– Ты ведь понимаешь? – спросила она. – То, о чем никогда не говорят вслух, и так оно под конец и оказывается тут, в дневниках и тетрадках, в укромных местах. А когда мы его находим, уже слишком поздно.

Ай Мин крепко держала тетрадь. Я сразу ее узнала: длинную и узкую, в форме крошечной двери, не туго прошитую хлопковой нитью. Книга записей.

– Так ты ее уже видела? – Я вновь промолчала, и Ай Мин грустно мне улыбнулась. – Это написано рукой моего отца. Понимаешь? Такой легкий почерк, такой искусный. Он всегда старался, когда писал, даже если иероглиф был простой. Он от природы был внимательный.

Она открыла тетрадь. Слова будто плавали на поверхности, двигаясь по собственной прихоти. Я попятилась. Ай Мин ни к чему было мне показывать, я и так знала, как оно выглядит.

– У меня свое ца-цзи, – продолжила она. – Но оно теперь повсюду, и я не знаю, как его хранить. Знаешь, Ма-ли, зачем мы ведем записи? Должна быть какая-то причина, но что пользы от того, чтобы хранить такие малозначительные вещи? Мой отец был великим композитором и великим музыкантом, но отказался от своего таланта, чтобы меня защитить. Он был очень честным человеком, очень искренним, и даже твоему отцу хотелось оставить частичку его себе на память. Даже твой отец его любил. Но ему позволили умереть. Прикончили его как скотину. И как мне это объяснят? Будь жив мой отец, меня бы тут не было. Я не была бы одна. А твой отец, он бы не… Ох, Ма-ли, прости. Мне так жаль.

И тут Ай Мин сделала то, чего я не видела с тех самых пор, как она приехала – больше месяца тому назад. Она не просто разрыдалась – ее охватило такое горе, что она даже не отвернулась и не закрыла лицо. И как же меня напугал ее плач – тихие причитания, от которых все рассыпалось на куски. Мне показалось, что она повторяет: “Помоги мне, помоги”. Я ужасно испугалась, что, если коснусь ее, боль Ай Мин вольется в мое тело и навсегда станет моей собственной. Мне было этого не вынести. Я отвернулась от нее. Ушла в свою комнату и закрыла за собой дверь.


Комната показалась мне очень маленькой. Семья, прошептала я про себя, это драгоценная шкатулка; она не может открываться и закрываться когда угодно, просто потому, что мама так велела. Как же больно мне стало от папиного портрета на комоде. Нет, не из-за портрета – но из-за чувства, которое тот вызывал, болезненного, как ссадина, от которого все – даже моя любовь к маме и к Ай Мин – наполнялось горечью.

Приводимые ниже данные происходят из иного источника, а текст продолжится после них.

-- ==== Sys2Proof/Machine/Flags.lean ====
section
/-! DEFINITION. The status registers of BAR0 as the state gives them: R109, R241, R278, R366, R475, R480, R508, R514, R515. Those of
the mailboxes, the HBM and the Pacer stand with their units (R366, R373, R379, R390, R393, R365). -/
namespace Sys2Proof.Machine

/-- HIF.DOORBELL (R392): a write-only register reads as 0 (R14). -/
def State.doorbellReg (_ : State) (_slot : Nat) : Nat := 0

/-- HIF.ID (R514). -/
def hifId : Nat := 0x51200100

/-- TIME.LAP_COUNT, TIME.STATE, TIME.SECONDS_LO, TIME.SECONDS_HI, TIME.NS, TIME.FRAC (R515): the last three as latched. -/
def State.timeReg (s : State) (k : Nat) : Nat :=
  match k with
  | 0 => s.lap
  | 1 => s.time.state.code
  | 2 => s.time.dev / 1000000000 % 2 ^ 32
  | 3 => s.time.latch.1 / 2 ^ 32
  | 4 => s.time.latch.2.1
  | 5 => s.time.latch.2.2
  | _ => 0

/-- The image of the current bank, once the first has been loaded. -/
def State.currentImage (s : State) : Option Image :=
  if s.stride.loaded then some (if s.stride.cur then s.stride.bank1 else s.stride.bank0) else none

/-- STRIDE.UCODE_VERSION (R109). -/
def State.ucodeVersion (s : State) : Nat :=
  match s.currentImage with
  | none => 0
  | some g => g.id * 2 ^ 16 + g.patch * 2 ^ 8 + b2n s.stride.cur * 2 ^ 7 + b2n s.stride.standbyValid * 2 ^ 6
      + b2n s.stride.switchAt.isSome * 2 ^ 5

/-- STRIDE.UCODE_DIGEST (R109): the first four bytes of the digest. -/
def State.ucodeDigest (s : State) : Nat := ((s.currentImage.map (·.digest)).getD 0) / 2 ^ 352 % 2 ^ 32

/-- Some queue of a port is in a ramp. -/
def State.inRamp (s : State) (port : Nat) : Bool :=
  (List.range 16).any (fun c => let q := s.sched.q.at (16 * port + c); q.startup.isSome || q.recovery.isSome || q.test)

/-- LATE_START bits of a port. -/
def State.lateStart (s : State) (port : Nat) : Nat := maskOf ((List.range 4).filter (fun k => (s.gateProfile port k).late))

/-- SCHED.GATE_STATUS (R241): its reset value while the clocks stand still. (DEDUCED, entry 153.) -/
def State.gateStatus (s : State) (port : Nat) : Nat :=
  if !s.time.running then 0 else
  let states := if s.parOn P.gateEnable port then s.gateStates port else 0xFFFF
  let entry := match (s.gateProfile port (s.sched.sel.at port)).oper with
    | some g => (g.at_ s.time.dev).1
    | none => 0
  states * 2 ^ 16 + entry * 2 ^ 8 + s.sched.sel.at port * 2 ^ 6 + s.lateStart port * 2 ^ 2
    + b2n ((List.range 4).any (fun k => (s.gateProfile port k).wait.isSome)) * 2 + b2n (s.inRamp port)

/-- BATON.SLOT_STATUS (R278). -/
def State.slotStatus (s : State) (slot : Nat) : Nat :=
  let k := s.sec.slot.at slot
  k.st * 2 ^ 30 + k.policy * 2 ^ 28 + k.keyNum * 2 ^ 26 + k.assoc * 2 ^ 10 + min 0x3FF k.refs

/-- HBM.TRAIN_LANE (R366). -/
def State.trainLane (s : State) (lane : Nat) : Nat := s.hbm.lane.at lane % 2 ^ 32

/-- RECORDER.OLDEST_SEQ, RECORDER.LAST_SEQ, RECORDER.OLDEST_OFFSET, RECORDER.FLASH_SEQ (R480, R483). -/
def State.recorderReg (s : State) (k : Nat) : Nat :=
  match k with
  | 0 => s.recd.oldestSeq
  | 1 => s.recd.lastSeq
  | 2 => s.recd.oldestOffset
  | 3 => s.recd.flashSeq
  | _ => 0

/-- BOOT.STATUS (R508). (DEDUCED, entry 25.) -/
def State.bootStatus (s : State) : Nat :=
  let b := s.boot
  b.stage * 2 ^ 28 + b2n b.ready * 2 ^ 27 + b.cause * 2 ^ 24 + b2n b.fwSlot * 2 ^ 23 + b2n b.fallback * 2 ^ 22
    + b.ucode * 2 ^ 20 + b.lgSource * 2 ^ 18 + b2n b.rootsBlank * 2 ^ 17 + b2n b.tagExhausted * 2 ^ 16 + b.halt * 2 ^ 12

end Sys2Proof.Machine
end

Мне хотелось швырнуть фотографию на пол, но я боялась, что она настоящая, что в ней – сам отец и что, если я ее попорчу, он никогда не сможет вернуться домой. Дождь барабанил за окном, заглушая мои мысли. Стекая по подоконнику, он скользил и преображался, и все эти ручейки, то переполнявшиеся, то мелевшие, сливавшиеся и дрожавшие, сбивали меня с толку и зачаровывали. Неужели я так же мало значу? Удастся ли мне когда-нибудь хоть что-то изменить? Я вдруг вспомнила отцовский аромат, сладость словно молодых листьев или свежескошенной травы, запах его мыла. Его голос, со странно официальной речью: “Что желает дочь сказать отцу? Почему дочь плачет?” Ни у кого на свете больше не было такого голоса.

Я против воли вспомнила подслушанный мамин рассказ: когда папу нашли, он был практически без пожитков. Она говорила по телефону, по международной линии – с подругой в Гонконге. Мама сказала, что чемодан, который он брал с собой набитым, оказался пустым. Он от всего избавился, включая обручальное кольцо, портативный CD-плеер Sony и музыку. У него даже нашей фотографии при себе не было. Единственная записка, которую он оставил, была вовсе не прощальная. Он писал только, что есть долги, которых ему не оплатить, и ошибки, с которыми жить он не может, и что он хотел бы быть похороненным в Гонконге, на китайской границе. Писал, что любит нас.